Bruce had come back. Not exactly in triumph. Not exactly in one piece. But he had come back. He had sat on the table, let Alfred's hands perform their old, remembered tasks, looked into Alfred's eyes and fought to explain. The triumph, the strength, the fear. The need for more, to perfect. What had to be done, to make this first attempt meaningful. Alfred had listened, as he pulled his boy back together. He had listened, and given what advice he could. He would help Bruce on the next step, beyond doubt. His will was firm within him. He would be there every step of the way.
He got Bruce into bed, finally. He helped that weary body up the stairs, poured it into bed with well-practiced ease, and brushed the hair from exhausted eyes as he had since Bruce was a child. He did all that, exactly as normal. Then he went out, onto the stairs, sat down, and put his head in his hands. He made no sound, restraint as familiar as breathing. He didn't cry, emotion almost too strong for release. He simply sat there, on the stairs, in the grey light of dawn, and shook silently.
He sat there for three hours.
Then, he stood up. He went downstairs. He tidied away the supplies. Put the clothes red with Bruce's blood in the trash. Cleaned up the cave. Went upstairs, collapsed into bed. Slept.
The next night, it was easier. The next years. The watershed had been reached, the course set, for both of them. Bruce learned. He learned. And the fear was forgiven between them, the need to protect they saw and mourned in each other, even as they cherished it. The Batman was born, and they both learned to live with it. Alfred was strong, for Bruce's sake. He was strong enough to stand back, time after time, and let his battered boy stand between the world and those it tried to hurt. He was proud to do so, the love so powerful inside him that sometimes he wondered that it didn't shake him apart.

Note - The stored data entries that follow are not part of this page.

/-- 01 R38, 09 R298, 14 R425. FETCH_FAULT of a strand whose program counter is no multiple of 4 traps with MISALIGNED, and of one whose word cannot
be had with the cause of the failure, TRAPVAL the address of the word that failed; at the first instruction of a handler the strand becomes
IDLE with DBL set. A fetch that has to wait at its home is attempted again.
Choices of the model: log 63. -/
def Obligations.FetchFaults : Prop :=
  ∀ (s : State) (e : XFault) (a : Word) (cause : Cause) (sub : BitVec 8) (val : Word) (d1 : Dev),
    (s.me.pc.toNat % 4 ≠ 0 → s.me.atVector = false → Answers .fetchFault s (Traps .misaligned 0 s.me.pc s.me.pc s)) ∧
    (fetchPair s.curC s.curK s.dev = (.error (e, a), d1) → (s.after d1).me = s.me → s.me.atVector = false → e.toErr a = .trap cause sub val →
      val = a ∧ Answers .fetchFault s (Traps cause sub a s.me.pc (s.after d1))) ∧
    (fetchPair s.curC s.curK s.dev = (.error (e, a), d1) → (s.after d1).me = s.me → s.me.atVector = true → e.toErr a = .trap cause sub val →
      Answers .fetchFault s (fun t => t = (s.after d1).modMe (fun st => { st with dbl := true, state := .idle, atVector := false }))) ∧
    (fetchPair s.curC s.curK s.dev = (.error (e, a), d1) → (s.after d1).me = s.me → e.toErr a = .again → Answers .fetchFault s (fun t =>
      t = (s.after d1).uncounted.modMe (fun st => { st with state := st.state.waiting (.retry (d1.strandAp s.curC s.curK)) })))

/-- Every instruction and event answers a next state in every state, so a step does too; only a device whose clocks THERMTRIP has
stopped (17 R493) stops the run, under its own name, until PERST. No step is refused. -/
def Obligations.EveryStepAnswers : Prop :=
  (∀ (i : Instr) (s : State), ∃ t, exec i s = .next t) ∧
  (∀ s : State, s.dev.stopped = false → ∃ t, step s = .next t) ∧
  (∀ s : State, s.dev.stopped = true → (∀ rest, s.turns ≠ .event .perst :: rest) → step s = .fault .clocksStopped) ∧
  (∀ (s : State) (rest : List Turn), s.turns = .event .perst :: rest → ∃ t, step s = .next t)

/-- Every instruction and every step keeps memory in its canonical form: addresses strictly rising, no entry that an unlisted address reads as; and
reset memory has that form. -/
def Obligations.StepKeepsMemoryForm : Prop :=
  State.reset.memoryOk ∧ (∀ (i : Instr) (s t : State), s.memoryOk → exec i s = .next t → t.memoryOk) ∧
  ∀ s t : State, s.memoryOk → step s = .next t → t.memoryOk

/-- 01 R15, R39, 02 R69, 04 R143, 05 R165, 09 R293, R295, R316, 13 R422, 17 R485. After reset strand 0 of each cluster runs and the others are IDLE (R165; log 4), each at supervisor privilege with IE, PPRIV, PIE and DBL
0, TSCRATCH, FPFLAGS and FPTRAPEN 0, SLFSR and ROUNDLEN 1; no presence bit is set, no command queued, no aperture open, every partition OFF, its fault queue of 256
records, QUANTUM 64, the next sequence number 1, the cycle count 0; memory lists nothing and is in its form. The registers for which the spec gives no value are the model's choice (log 3). -/
def Obligations.ResetState : Prop :=
  let d := State.reset.dev
  State.reset.memoryOk ∧ d.mem = [] ∧ d.full = [] ∧ d.now = 0 ∧
  (∀ (c : ClusterId) (k : StrandIx),
    let st := d.strand c k
    st.state = (if k = 0 then .run else .idle) ∧ st.priv = true ∧ st.ie = false ∧ st.ppriv = false ∧ st.pie = false ∧ st.dbl = false ∧ st.tscratch = 0 ∧
    st.slfsr = 1 ∧ st.roundLen = 1 ∧ (∀ r, st.getG r = 0)) ∧
  (∀ (c : ClusterId), (d.cl c).fpFlags = 0 ∧ (d.cl c).fpTrapEn = 0 ∧ (d.cl c).quantum = 64 ∧ (d.cl c).buffer = [] ∧ (d.cl c).inbox = [] ∧
    d.partOf c = none ∧ ((d.cl c).ap.decode 0 = none) ∧ ∀ q, (d.queue c q).cmds = [] ∧ (d.queue c q).nextSeq = 1) ∧
  (∀ p : PartId, (d.part p).state = .off ∧ (d.part p).pf.expEn = false ∧ (d.part p).tr.fqEn = false ∧ (d.part p).tr.fqLog2 = 8)

/-! ### Encodings -/

/-- 07 R230 to R236. Words written out bit by bit from the encodings decode to the instructions they stand for, and words with an unassigned
major opcode, an unassigned function, a reserved field that is not zero or a reserved code are refused. -/
def Obligations.KnownWordsDecode : Prop :=
  (∀ x ∈ ([(0x04642800, .add 3 4 5), (0x0860FFFF, .addi 3 0 0xFFFF), (0x20C60083, .srai 6 6 3), (0x24631234, .lih 3 3 0x1234),
      (0x34640010, .ldd 3 4 16), (0x5083FFF8, .std 4 3 0xFFF8), (0x58220003, .beq 1 2 3), (0x5C40FFFE, .bne 2 0 0xFFFE),
      (0x73FFFFFF, .jal 0x3FFFFFF), (0x5465209D, .amoAdd 3 5 4 3 2 true), (0x5405331D, .put 5 6 3), (0x54E5039B, .rdf 7 5 3),
      (0x54000458, .fence 3 0), (0x54050480, .monarm 5), (0x540004C0, .monwait), (0x78000221, .trap 0x21), (0x78000400, .rte),
      (0x78000500, .wfi), (0x78000600, .snap), (0x7C640003, .acvtTo 3 4 3), (0x7CA60200, .atst 5 6), (0x800A5900, .krun 10 11),
      (0x85880000, .enq 12 8 0), (0x892A5B08, .bwait 9 10 11 1), (0x902218C0, .ffma 1 2 3 0)] : List (Nat × Instr)),
    decode x.1 0 = .ok x.2) ∧
  decode 0xFC03C000 0x12345678 = .ok (.li64 7 true 0x12345678) ∧
  (∀ w ∈ [0x00000000, 0x94000000, 0x04642818, 0x20C600C3, 0x5405031B, 0x7C640007, 0x85880007, 0x902218C7, 0xFC03C001], ∃ e, decode w 0 = .error e)

/-- Decoding undoes encoding: every well-formed instruction that words name, with every operand at every value that its encoding admits,
is encoded by words of 32 bits that decode to it; and every instruction of the first 111 rows of the opcode table, whose constructors are
the first of Instr, is so named. -/
def Obligations.DecodeEncode : Prop :=
  (∀ (i : Instr) (w w2 : Nat), i.wf = true → encode i = some (w, w2) → w < 2 ^ 32 ∧ w2 < 2 ^ 32 ∧ decode w w2 = .ok i) ∧
  ∀ i : Instr, i.wf = true → i.ctorIdx < 111 → ∃ w w2, encode i = some (w, w2)

/-- Encoding undoes decoding: a word that decodes to an instruction is that instruction's encoding, and the instruction is well-formed; so no
field of a word is dropped and no two words name one instruction. -/
def Obligations.EncodeDecode : Prop :=
  ∀ (w w2 : Nat) (i : Instr), w < 2 ^ 32 → w2 < 2 ^ 32 → decode w w2 = .ok i →
    i.wf = true ∧ encode i = some (w, if w / 2 ^ 26 = 0x3F then w2 else 0)
end

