/-- An outstanding request of strand 0 under tag 9. -/
def sReq (r : Req) (full : Bool) : State :=
  let s := withCl (fun cl => { cl with reqs := [r] }) sLoc
  if full then { s with dev := { s.dev with full := [s.dev.scratchKeyOf 0 0x100 / 8] } } else s
def reqOf (who : Who) (k : ReqKind) : Req :=
  { tag := 9, who := who, kind := k, addr := 0x100000000, first := 0, limit := 0, reissue := none, reply := none, member := 5, port := none, act := some (.read 8) }
def reqLoad : Req := reqOf (.strand 0) (.load 3 8 false)
def reqTake : Req := { reqOf (.strand 0) (.presence true 0 0x100 3) with addr := 0x01000100, limit := 1, reissue := some 0, act := none }
theorem witness_OutstandingRequests :
    let s := sReq reqLoad false
    let u := { sReq reqTake true with dev := { (sReq reqTake true).dev with now := 1 } }
    ((s.dev.cl 0).reqs.find? (fun x => x.tag = 9)) = some reqLoad ∧ reqLoad.who = .strand 0 ∧ reqLoad.kind = .load 3 8 false ∧ reqLoad.act.isSome = true ∧
    reqLoad.reply = none ∧ reqLoad.port = none ∧ s.dev.freePort = none ∧ ((u.dev.cl 0).reqs.find? (fun x => x.tag = 9)) = some reqTake ∧
    reqTake.kind = .presence true 0 0x100 3 ∧ reqTake.reissue = some 0 ∧ 0 ≤ u.dev.now ∧ smem u.dev.full (u.dev.scratchKeyOf 0 0x100 / 8) = true ∧
    reqTake.limit ≠ 0 ∧ reqTake.reply = none ∧ reqTake.first + reqTake.limit ≤ u.dev.now ∧ (s.dev.cl 0).signals = [] ∧
    u.dev.bankCheck (u.dev.partOf 0) 0 0x100 = none ∧ smem u.dev.poison (u.dev.scratchKeyOf 0 0x100 / 64) = false ∧
    ({ u with dev := u.dev.modCl 0 (fun cl => { cl with banks := Vector.replicate 32 ⟨0, true, 0, 0, 0⟩ }) } : State).dev.bankCheck
      (({ u with dev := u.dev.modCl 0 (fun cl => { cl with banks := Vector.replicate 32 ⟨0, true, 0, 0, 0⟩ }) } : State).dev.partOf 0) 0 0x100 = some .bankMoved := by
  decide +kernel
theorem witness_AsynchronousEntry :
    let s := withMe (fun st => { st with ie := true }) sRep
    let r : Report := ⟨.peer 0 0, 0, 0, .protection, 0xFF, 0⟩
    (s.dev.strand 0 0).ie = true ∧ s.dev.pending 0 0 = some r ∧ (s.dev.strand 0 0).state = .run ∧
    (withMe (fun st => { st with state := .trap }) s).dev.pending 0 0 = some r ∧
    (withMe (fun st => { st with state := .wait .wfi true }) s).dev.pending 0 0 = some r ∧
    (withMe (fun st => { st with state := .wait (.retry Apertures.reset) false }) s).dev.pending 0 0 = some r ∧
    (sMon true).dev.monitors.find? (fun x => x.c = 0 && x.k = 0) = some ⟨0, 0, 5, true⟩ ∧
    ((withMe (fun st => { st with state := .wait .monwait false }) (sMon true)).dev.strand 0 0).state = .wait .monwait false := by decide +kernel
theorem witness_AsynchronousEntry_source : ∀ g x, (⟨.peer 0 0, 0, 0, .protection, 0xFF, 0⟩ : Report).src ≠ .region g x := by intro g x h; cases h
/-- Requests of a strand for an atomic and of a generator for a presence word, and a full wait table. -/
def reqAmo : Req := reqOf (.strand 0) (.atomic 3 8)
def reqGen : Req := { reqTake with who := .gen 0 0 0, limit := 0 }
def sWaits : State := withCl (fun cl => { cl with waits := List.replicate 64 ⟨((sLoc.dev.cl 0).bankMap 0x100).1, 5, true, 0, 1⟩ }) (sReq reqTake false)
theorem witness_LaunchesAndEndsOfWaits :
    (sLoc.g 4).toNat % 64 = 0 ∧ sLoc.ctx.ap.decode (sLoc.g 4).toNat = some (1, 0x100) ∧ sLoc.dev.partOf 0 = some 0 ∧
    sLoc.dev.bankCheck (some 0) 0 0x100 = none ∧ smem sLoc.dev.poison (sLoc.dev.scratchKeyOf 0 0x100 / 64) = false ∧
    ((sReq reqAmo false).dev.cl 0).reqs.find? (fun x => x.tag = 9) = some reqAmo ∧ (sReq reqAmo false).dev.freePort = none ∧
    ((sReq (reqOf (.strand 0) .store) false).dev.cl 0).reqs.find? (fun x => x.tag = 9) = some (reqOf (.strand 0) .store) ∧
    ((sReq reqGen true).dev.cl 0).reqs.find? (fun x => x.tag = 9) = some reqGen ∧ reqGen.who = .gen 0 0 0 ∧ reqGen.reissue = some 0 ∧
    (sReq reqGen true).dev.bankCheck ((sReq reqGen true).dev.partOf 0) 0 0x100 = none ∧
    smem (sReq reqGen true).dev.full ((sReq reqGen true).dev.scratchKeyOf 0 0x100 / 8) = true ∧
    smem sWaits.dev.full (sWaits.dev.scratchKeyOf 0 0x100 / 8) = false ∧ (sWaits.dev.cl 0).reqs.find? (fun x => x.tag = 9) = some reqTake ∧
    64 ≤ ((sWaits.dev.cl 0).waits.filter (fun w => w.bank = ((sWaits.dev.cl 0).bankMap 0x100).1)).length ∧
    sWaits.dev.bankCheck (sWaits.dev.partOf 0) 0 0x100 = none := by decide +kernel
theorem witness_LaunchesAndEndsOfWaits_released : Released sLoc.dev 0 0 3 := by unfold Released NoSignals Quiet; decide +kernel
/-- A strand with IE = 1 that waits for its presence word, or at a MONWAIT, and a report for it. -/
theorem witness_LaunchesAndEndsOfWaits_async :
    let rep : Report := ⟨.peer 0 0, 0, 0, .protection, 0xFF, 0⟩
    let s := withMe (fun st => { st with ie := true, state := .wait (.presence 9) false }) { sReq reqTake false with dev := { (sReq reqTake false).dev with reports := [rep] } }
    let u := withMe (fun st => { st with ie := true, state := .wait .monwait false }) { sMon false with dev := { (sMon false).dev with reports := [rep] } }
    (s.dev.strand 0 0).ie = true ∧ s.dev.pending 0 0 = some rep ∧ (s.dev.strand 0 0).state = .wait (.presence reqTake.tag) false ∧
    u.dev.pending 0 0 = some rep ∧ (u.dev.strand 0 0).state = .wait .monwait false ∧
    u.dev.monitors.find? (fun x => x.c = 0 && x.k = 0) = some ⟨0, 0, 5, false⟩ := by decide +kernel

They never spoke of those first years. Not really. The loneliness, the fear, the need. The attempts to be there for each other, though neither really knew how. The pride and defiance, the terror and the rage. The emptiness of a house, and the fragile attempts to fill it. The strength they had both had to find, the fear they had both had to fight. They didn't speak of it. But the memory was always there, inside them. And it showed. In the silent gifts they gave. In the way they fought to show they cared, without ever showing that they cared. In the way Alfred kept standing aside to let Bruce out at night. In the way Bruce always made sure to come back on time, or let him know why not. In the way they were there for each other, always and forever.
Alfred remembered those years. To the end of his days, through the widening of their family, through their later losses, to the prides and pains of the life they had chosen to live, he remembered those years. He remembered the beginnings, all the way to the end, with a mix of pride and sorrow and love.
He never told Bruce of the three hours on the stairs. And he never sat there again. Over time, he stopped needing to.
The trust and love was enough to get him through.